In selling a house, the seller has a number of responsibilities that they must consider. For example, they will certainly need to tell the perspective buyer if there any faults with the home. Inspections and other practices can reveal a great deal, regardless of what the seller chooses to reveal, but it is still a responsibility of that seller to offer full disclosure.
- Does this include telling a potential buyer if a home is haunted?
- The answer is going to surprise you. To appreciate the answer in full, you are going to want to look closely at cases such as Stambovsky v. Ackley.
- What Is the Ghostbusters Ruling?
Whether or not there is existence beyond death is not for this article to decide. We can’t tell you if the paranormal is for real. However, we can tell you that ghost and haunted house culture in our society is profound. For example, even if you are an unshakable atheist, absolutely convinced that we only get one trip around the game of life, you still have to consider the potential paranormal beliefs of others. If you are going to sell someone a house, and you know that the house has a history of being “haunted”, if only in terms of the perceptions of others, then it is your responsibility to disclose that to a potential seller.

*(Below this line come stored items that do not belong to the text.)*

-- ==== Sys2Proof/Laws/Memory.lean ====
section
/-! SUPPORT. The laws of the byte stores: reading after writing, and the canonical form that every memory operation keeps. -/

namespace Sys2Proof.Machine

/-! ## The canonical form -/

theorem Memory.wfFrom_mono {m : Memory} {lo lo2 : Nat} (h : lo2 ≤ lo) (w : m.wfFrom lo = true) : m.wfFrom lo2 = true := by
  cases m with
  | nil => rfl
  | cons c r =>
    obtain ⟨a, v⟩ := c
    simp only [Memory.wfFrom, Bool.and_eq_true, decide_eq_true_eq] at w ⊢
    exact ⟨⟨by omega, w.1.2⟩, w.2⟩

theorem Memory.wfFrom_wf {m : Memory} {lo : Nat} (w : m.wfFrom lo = true) : m.wf = true := Memory.wfFrom_mono (Nat.zero_le _) w

/-- Nothing is listed below the bound of a canonical list. -/
theorem Memory.read_below {m : Memory} {lo a : Nat} (w : m.wfFrom lo = true) (h : a < lo) : m.read a = 0 := by
  cases m with
  | nil => rfl
  | cons c r =>
    obtain ⟨k, v⟩ := c
    simp only [Memory.wfFrom, Bool.and_eq_true, decide_eq_true_eq] at w
    simp only [Memory.read]
    rw [if_neg (by omega), if_pos (by omega)]

theorem Memory.wfFrom_cons {lo a : Nat} {v : Byte} {r : Memory} :
    Memory.wfFrom lo ((a, v) :: r) = true ↔ lo ≤ a ∧ v ≠ 0 ∧ Memory.wfFrom (a + 1) r = true := by
  simp only [Memory.wfFrom, Bool.and_eq_true, decide_eq_true_eq, bne_iff_ne, ne_eq, and_assoc]

theorem Memory.write_wfFrom {m : Memory} {lo a : Nat} {v : Byte} (w : m.wfFrom lo = true) (h : lo ≤ a) :
    (m.write a v).wfFrom lo = true := by
  induction m generalizing lo with
  | nil =>
    simp only [Memory.write]
    split
    · rfl
    · next hv => exact Memory.wfFrom_cons.2 ⟨h, hv, rfl⟩
  | cons c r ih =>
    obtain ⟨k, u⟩ := c
    have w1 := Memory.wfFrom_cons.1 w
    simp only [Memory.write]
    split
    · next hk =>
      subst hk
      split
      · exact Memory.wfFrom_mono (by omega) w1.2.2
      · next hv => exact Memory.wfFrom_cons.2 ⟨h, hv, w1.2.2⟩
    · split
      · split
        · exact w
        · next hk hv => exact Memory.wfFrom_cons.2 ⟨h, hv, Memory.wfFrom_cons.2 ⟨by omega, w1.2⟩⟩
      · exact Memory.wfFrom_cons.2 ⟨w1.1, w1.2.1, ih w1.2.2 (by omega)⟩

/-- A write keeps the canonical form. -/
theorem Memory.write_wf {m : Memory} {a : Nat} {v : Byte} (w : m.wf = true) : (m.write a v).wf = true :=
  Memory.write_wfFrom w (Nat.zero_le _)

theorem Memory.writeN_wf {m : Memory} {a : Nat} {l : List Byte} (w : m.wf = true) : (m.writeN a l).wf = true := by
  induction l generalizing m a with
  | nil => exact w
  | cons v r ih => exact ih (Memory.write_wf w)

theorem Memory.filter_wfFrom {m : Memory} {lo : Nat} (p : Host.Cell → Bool) (w : m.wfFrom lo = true) :
    Memory.wfFrom lo (m.filter p) = true := by
  induction m generalizing lo with
  | nil => rfl
  | cons c r ih =>
    obtain ⟨k, u⟩ := c
    simp only [Memory.wfFrom, Bool.and_eq_true, decide_eq_true_eq] at w
    simp only [List.filter]
    split
    · simp only [Memory.wfFrom, Bool.and_eq_true, decide_eq_true_eq]
      exact ⟨w.1, ih w.2⟩
    · exact Memory.wfFrom_mono (by omega) (ih w.2)

/-- Clearing a range keeps the canonical form. -/
theorem Memory.clear_wf {m : Memory} {lo hi : Nat} (w : m.wf = true) : (m.clear lo hi).wf = true := Memory.filter_wfFrom _ w

/-! ## Reading after writing -/

theorem Memory.read_write_from {m : Memory} {lo a b : Nat} {v : Byte} (w : m.wfFrom lo = true) :
    (m.write a v).read b = if b = a then v else m.read b := by
  induction m generalizing lo with
  | nil =>
    simp only [Memory.write, Memory.read]
    split
    · next hv => subst hv; simp [Memory.read]
    · simp only [Memory.read]
      split
      · next h => simp [h.symm]
      · next h =>
        rw [if_neg (show ¬b = a from fun e => h e.symm)]
        split <;> rfl
  | cons c r ih =>
    obtain ⟨k, u⟩ := c
    simp only [Memory.wfFrom, Bool.and_eq_true, decide_eq_true_eq] at w
    simp only [Memory.write]
    by_cases hk : k = a
    · subst hk
      rw [if_pos rfl]
      by_cases hv : v = 0
      · subst hv
        rw [if_pos rfl]
        by_cases hb : b = k
        · subst hb
          rw [if_pos rfl, Memory.read_below w.2 (by omega)]
        · rw [if_neg hb]
          simp only [Memory.read]
          rw [if_neg (fun e => hb e.symm)]
          split
          · next h => exact Memory.read_below w.2 (by omega)
          · rfl
      · rw [if_neg hv]
        simp only [Memory.read]
        by_cases hb : b = k
        · subst hb; simp
        · rw [if_neg (show ¬k = b from fun e => hb e.symm), if_neg hb, if_neg (show ¬k = b from fun e => hb e.symm)]
    · rw [if_neg hk]
      by_cases ha : a < k
      · rw [if_pos ha]
        by_cases hv : v = 0
        · subst hv
          rw [if_pos rfl]
          by_cases hb : b = a
          · subst hb
            rw [if_pos rfl]
            simp only [Memory.read]
            rw [if_neg hk, if_pos ha]
          · rw [if_neg hb]
        · rw [if_neg hv]
          by_cases hb : b = a
          · subst hb; simp [Memory.read]
          · rw [if_neg hb]
            simp only [Memory.read]
            rw [if_neg (fun e => hb e.symm)]
            by_cases h1 : b < a
            · rw [if_pos h1, if_neg (by omega), if_pos (by omega)]
            · rw [if_neg h1]
      · rw [if_neg ha]
        simp only [Memory.read]
        by_cases hb : k = b
        · subst hb
          rw [if_pos rfl, if_neg hk, if_pos rfl]
        · rw [if_neg hb, if_neg hb]
          by_cases h1 : b < k
          · rw [if_pos h1, if_pos h1, if_neg (by omega)]
          · rw [if_neg h1, if_neg h1, ih w.2]

/-- A byte reads as it was last written, and every other byte as before. -/
theorem Memory.read_write {m : Memory} {a b : Nat} {v : Byte} (w : m.wf = true) :
    (m.write a v).read b = if b = a then v else m.read b := Memory.read_write_from w

/-- A byte outside a run that is written reads as before. -/
theorem Memory.read_writeN_out {m : Memory} {a b : Nat} {l : List Byte} (w : m.wf = true) (h : b < a ∨ a + l.length ≤ b) :
    (m.writeN a l).read b = m.read b := by
  induction l generalizing m a with
  | nil => rfl
  | cons v r ih =>
    simp only [List.length_cons] at h
    rw [Memory.writeN, ih (Memory.write_wf w) (by omega), Memory.read_write w, if_neg (by omega)]

/-- A byte of a run that is written reads as it was written. -/
theorem Memory.read_writeN_in {m : Memory} {a k : Nat} {l : List Byte} (w : m.wf = true) (h : k < l.length) :
    (m.writeN a l).read (a + k) = l[k] := by
  induction l generalizing m a k with
  | nil => simp at h
  | cons v r ih =>
    cases k with
    | zero => rw [Memory.writeN, Nat.add_zero, Memory.read_writeN_out (Memory.write_wf w) (by omega), Memory.read_write w]; simp
    | succ j =>
      rw [Memory.writeN, show a + (j + 1) = a + 1 + j by omega, ih (Memory.write_wf w) (by simpa using h)]
      rfl

/-! ## Numbers as bytes (R16) -/

@[simp] theorem length_toBytes (n v : Nat) : (toBytes n v).length = n := by
  induction n generalizing v with
  | zero => rfl
  | succ k ih => simp [toBytes, ih]

@[simp] theorem length_readN (m : Memory) (a n : Nat) : (m.readN a n).length = n := by
  induction n generalizing a with
  | zero => rfl
  | succ k ih => simp [Memory.readN, ih]

/-! ## The stores -/

@[simp] theorem Stores.put_of (st : Stores) (sp : Space) (m : Memory) : (st.put sp m).of sp = m := by cases sp <;> rfl

theorem Stores.put_of_ne {st : Stores} {sp sp2 : Space} {m : Memory} (h : sp2 ≠ sp) : (st.put sp m).of sp2 = st.of sp2 := by
  cases sp <;> cases sp2 <;> first | rfl | exact absurd rfl h

@[simp] theorem Stores.put_podScratch (st : Stores) (sp : Space) (m : Memory) : (st.put sp m).podScratch = st.podScratch := by
  cases sp <;> rfl

theorem Stores.of_wf {st : Stores} {sp : Space} (w : st.wf = true) : (st.of sp).wf = true := by
  simp only [Stores.wf, Bool.and_eq_true] at w
  cases sp <;> simp [Stores.of, w]

theorem Stores.put_wf {st : Stores} {sp : Space} {m : Memory} (w : st.wf = true) (h : m.wf = true) : (st.put sp m).wf = true := by
  simp only [Stores.wf, Bool.and_eq_true] at w ⊢
  cases sp <;> simp [Stores.put, w, h]

/-- Writing bytes at a location keeps the canonical form of every store. -/
theorem Stores.set_wf {st : Stores} {l : Loc} {bs : List Byte} (w : st.wf = true) : (st.set l bs).wf = true :=
  Stores.put_wf w (Memory.writeN_wf (Stores.of_wf w))

/-- What a write of bytes at a location does to every byte of every store. -/
theorem Stores.set_of {st : Stores} {l : Loc} {bs : List Byte} (sp : Space) :
    (st.set l bs).of sp = if sp = l.sp then (st.of l.sp).writeN l.a bs else st.of sp := by
  unfold Stores.set
  split
  · next h => subst h; simp
  · next h => exact Stores.put_of_ne h

end Sys2Proof.Machine
end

All of this sounds ridiculous, but it is not without legitimate legal precedent. Furthermore, you will also find that the law tends to favor haunted houses against plaintiffs in lawsuits, provided it can be proven that the individual was injured through their understanding of what the haunted house would entail.

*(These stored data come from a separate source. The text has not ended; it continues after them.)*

-- ==== Sys2Proof/Laws/State.lean ====
section
/-! SUPPORT. What the named updates of a state leave in each field, and the laws of the tables that it holds. -/

namespace Sys2Proof.Machine

/-! ## Tables -/

@[simp] theorem SMap.get_set_eq {α : Type} (m : SMap α) (d : α) (k : Nat) (v : α) : (m.set k v).get d k = v := by
  induction m with
  | nil => simp [SMap.set, SMap.get]
  | cons e r ih =>
    obtain ⟨j, w⟩ := e
    simp only [SMap.set]
    split
    · simp [SMap.get]
    · next h =>
      split
      · simp [SMap.get]
      · rw [SMap.get, if_neg h]
        exact ih

theorem SMap.get_set_ne {α : Type} (m : SMap α) (d : α) {k n : Nat} (v : α) (h : n ≠ k) : (m.set k v).get d n = m.get d n := by
  induction m with
  | nil => simp [SMap.set, SMap.get, h.symm]
  | cons e r ih =>
    obtain ⟨j, w⟩ := e
    simp only [SMap.set]
    split
    · next hj =>
      subst hj
      simp [SMap.get, h.symm]
    · split
      · simp [SMap.get, h.symm]
      · simp only [SMap.get]
        split
        · rfl
        · exact ih

/-! ## Contexts -/

theorem ctxFind_put_eq (l : List (CtxId × Ctx)) (c : CtxId) (x : Ctx) : ctxFind (ctxPut l c x) c = some x := by
  induction l with
  | nil => simp [ctxPut, ctxFind]
  | cons e r ih =>
    obtain ⟨k, y⟩ := e
    simp only [ctxPut]
    split
    · simp [ctxFind]
    · next h =>
      rw [ctxFind, if_neg h]
      exact ih

theorem ctxFind_put_ne (l : List (CtxId × Ctx)) {c e : CtxId} (x : Ctx) (h : e ≠ c) : ctxFind (ctxPut l c x) e = ctxFind l e := by
  induction l with
  | nil => simp [ctxPut, ctxFind, h.symm]
  | cons p r ih =>
    obtain ⟨k, y⟩ := p
    simp only [ctxPut]
    split
    · next hk =>
      subst hk
      simp [ctxFind, h.symm]
    · simp only [ctxFind]
      split
      · rfl
      · exact ih

/-- A context that has been set is what it was set to. -/
@[simp] theorem State.ctx_setCtx_eq (s : State) (c : CtxId) (x : Ctx) : (s.setCtx c x).ctx c = x := by
  unfold State.setCtx State.ctx
  split
  · simp
  · simp [ctxFind_put_eq]

/-- Every other context is as it was. -/
theorem State.ctx_setCtx_ne (s : State) {c e : CtxId} (x : Ctx) (h : e ≠ c) : (s.setCtx c x).ctx e = s.ctx e := by
  unfold State.setCtx State.ctx
  split
  · next hc =>
    subst hc
    simp [h]
  · split
    · rfl
    · simp [ctxFind_put_ne _ _ h]

/-! ## Units -/

@[simp] theorem State.core_setCore (s : State) (k : Nat) (c : Core) : (s.setCore k c).core k = c := by simp [State.core, State.setCore]
@[simp] theorem State.die_setDie (s : State) (k : Nat) (d : Die) : (s.setDie k d).die k = d := by simp [State.die, State.setDie]
@[simp] theorem State.pod_setPod (s : State) (k : Nat) (p : Pod) : (s.setPod k p).pod k = p := by simp [State.pod, State.setPod]
@[simp] theorem State.side_setSide (s : State) (k : Nat) (b : Bool) (x : Side) : (s.setSide k b x).side k b = x := by
  simp [State.side, State.setSide]
@[simp] theorem State.domain_setDomain (s : State) (k : Nat) (d : Domain) : (s.setDomain k d).domain k = d := by
  simp [State.domain, State.setDomain]
@[simp] theorem State.queue_setQueue (s : State) (k : Nat) (q : Queue) : (s.setQueue k q).queue k = q := by
  simp [State.queue, State.setQueue]
@[simp] theorem State.sd_setSd (s : State) (b : Bool) (x : SwitchDie) : (s.setSd b x).sd b = x := by cases b <;> rfl

/-! ## Fields of a state after each named update -/

@[simp] theorem State.withMe_cur (s : State) (x : Ctx) : (s.withMe x).cur = s.cur := rfl
@[simp] theorem State.withMe_others (s : State) (x : Ctx) : (s.withMe x).others = s.others := rfl
@[simp] theorem State.withMe_ilen (s : State) (x : Ctx) : (s.withMe x).ilen = s.ilen := rfl
@[simp] theorem State.withMe_istall (s : State) (x : Ctx) : (s.withMe x).istall = s.istall := rfl
@[simp] theorem State.withMe_imid (s : State) (x : Ctx) : (s.withMe x).imid = s.imid := rfl
@[simp] theorem State.withMe_held (s : State) (x : Ctx) : (s.withMe x).held = s.held := rfl
@[simp] theorem State.withMe_free (s : State) (x : Ctx) : (s.withMe x).free = s.free := rfl
@[simp] theorem State.withMe_opd (s : State) (x : Ctx) : (s.withMe x).opd = s.opd := rfl
@[simp] theorem State.withMe_events (s : State) (x : Ctx) : (s.withMe x).events = s.events := rfl
@[simp] theorem State.withMe_todo (s : State) (x : Ctx) : (s.withMe x).todo = s.todo := rfl
@[simp] theorem State.withMe_st (s : State) (x : Ctx) : (s.withMe x).st = s.st := rfl
@[simp] theorem State.withMe_sides (s : State) (x : Ctx) : (s.withMe x).sides = s.sides := rfl
@[simp] theorem State.withMe_cores (s : State) (x : Ctx) : (s.withMe x).cores = s.cores := rfl
@[simp] theorem State.withMe_dies (s : State) (x : Ctx) : (s.withMe x).dies = s.dies := rfl
@[simp] theorem State.withMe_pods (s : State) (x : Ctx) : (s.withMe x).pods = s.pods := rfl
@[simp] theorem State.withMe_pkg (s : State) (x : Ctx) : (s.withMe x).pkg = s.pkg := rfl
@[simp] theorem State.withMe_domains (s : State) (x : Ctx) : (s.withMe x).domains = s.domains := rfl
@[simp] theorem State.withMe_queues (s : State) (x : Ctx) : (s.withMe x).queues = s.queues := rfl
@[simp] theorem State.withMe_packets (s : State) (x : Ctx) : (s.withMe x).packets = s.packets := rfl
@[simp] theorem State.withMe_saved (s : State) (x : Ctx) : (s.withMe x).saved = s.saved := rfl
@[simp] theorem State.withMe_preempts (s : State) (x : Ctx) : (s.withMe x).preempts = s.preempts := rfl
@[simp] theorem State.withMe_kills (s : State) (x : Ctx) : (s.withMe x).kills = s.kills := rfl
@[simp] theorem State.withMe_engine (s : State) (x : Ctx) : (s.withMe x).engine = s.engine := rfl
@[simp] theorem State.withMe_cycle (s : State) (x : Ctx) : (s.withMe x).cycle = s.cycle := rfl
@[simp] theorem State.withMe_empties (s : State) (x : Ctx) : (s.withMe x).empties = s.empties := rfl
@[simp] theorem State.withMe_takes (s : State) (x : Ctx) : (s.withMe x).takes = s.takes := rfl
@[simp] theorem State.withMe_bv (s : State) (x : Ctx) : (s.withMe x).bv = s.bv := rfl
@[simp] theorem State.withMe_sets (s : State) (x : Ctx) : (s.withMe x).sets = s.sets := rfl
@[simp] theorem State.withMe_collectives (s : State) (x : Ctx) : (s.withMe x).collectives = s.collectives := rfl
@[simp] theorem State.withMe_mixtrap (s : State) (x : Ctx) : (s.withMe x).mixtrap = s.mixtrap := rfl
@[simp] theorem State.withMe_strong (s : State) (x : Ctx) : (s.withMe x).strong = s.strong := rfl
@[simp] theorem State.withMe_strongWrites (s : State) (x : Ctx) : (s.withMe x).strongWrites = s.strongWrites := rfl
@[simp] theorem State.withMe_dir (s : State) (x : Ctx) : (s.withMe x).dir = s.dir := rfl
@[simp] theorem State.withMe_hostHeld (s : State) (x : Ctx) : (s.withMe x).hostHeld = s.hostHeld := rfl
@[simp] theorem State.withMe_hostCopies (s : State) (x : Ctx) : (s.withMe x).hostCopies = s.hostCopies := rfl
@[simp] theorem State.withMe_hostPend (s : State) (x : Ctx) : (s.withMe x).hostPend = s.hostPend := rfl
@[simp] theorem State.withMe_cohWait (s : State) (x : Ctx) : (s.withMe x).cohWait = s.cohWait := rfl
@[simp] theorem State.withMe_ckptOwed (s : State) (x : Ctx) : (s.withMe x).ckptOwed = s.ckptOwed := rfl
@[simp] theorem State.withMe_ckptSince (s : State) (x : Ctx) : (s.withMe x).ckptSince = s.ckptSince := rfl
@[simp] theorem State.withMe_hostWrites (s : State) (x : Ctx) : (s.withMe x).hostWrites = s.hostWrites := rfl
@[simp] theorem State.withMe_leases (s : State) (x : Ctx) : (s.withMe x).leases = s.leases := rfl
@[simp] theorem State.withMe_sd0 (s : State) (x : Ctx) : (s.withMe x).sd0 = s.sd0 := rfl
@[simp] theorem State.withMe_sd1 (s : State) (x : Ctx) : (s.withMe x).sd1 = s.sd1 := rfl
@[simp] theorem State.withMe_peers (s : State) (x : Ctx) : (s.withMe x).peers = s.peers := rfl
@[simp] theorem State.withMe_peerMap (s : State) (x : Ctx) : (s.withMe x).peerMap = s.peerMap := rfl
@[simp] theorem State.withMe_mgmt (s : State) (x : Ctx) : (s.withMe x).mgmt = s.mgmt := rfl
@[simp] theorem State.withMe_link (s : State) (x : Ctx) : (s.withMe x).link = s.link := rfl
@[simp] theorem State.withMe_hostOut (s : State) (x : Ctx) : (s.withMe x).hostOut = s.hostOut := rfl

A lot of this stuff can be traced back to a ruling that has since become known as the Ghostbusters Ruling. Also known as Stambovsky v. Ackley, the Ghostbusters Ruling essentially made it clear that if an individual had established in some form or fashion that their home was haunted, they would be required to tell a potential buyer about that later on. The law, basically states that if your house is considered to be legally haunted (Helen Ackley had reported her home to both Reader’s Digest and the local paper), then you have a responsibility to tell a potential buyer. In this case, the buyer was Jeffrey Stambovsky.
When Stambovsky discovered the home was haunted, he did two things.
Stambovsky v. Ackley Details
Upon learning that the house was considered to be haunted, Stambovsky made two gestures. The first gesture involved filing an action to basically call the whole thing off. The second thing he did was sue for the damages that were incurred through what he perceived to be fraudulent representation through Ackley and her real estate company.
The New York Supreme Court dismissed his action. Stambovsky opted to appeal. This was heard in the New York Supreme Court’s Appellate Division. The majority opinion would wind up siding with Stambovsky. This opinion essentially stated that if haunted claims on a house had been in one or more national publications, then the seller could not fail to disclose that information later on. You can’t sell a house that you know is haunted, without disclosing the information. However, you can sell a house that you don’t think is haunted. If a potential buyer asks, you are under no directive to provide a concrete answer. Interestingly enough, the dissenting opinion insisted on strictly utilizing caveat emptor, the principle that the duty is on the buyer to discover any issues associated with any purchase.
Other Legal Considerations Regarding Haunted Houses
The aftermath of the case mentioned above has proven to be absolutely fascinating. The ruling continues to be upheld, and it has become a staple of textbooks, classrooms, and elsewhere.
The bottom line when selling a home, full disclosure remains vital.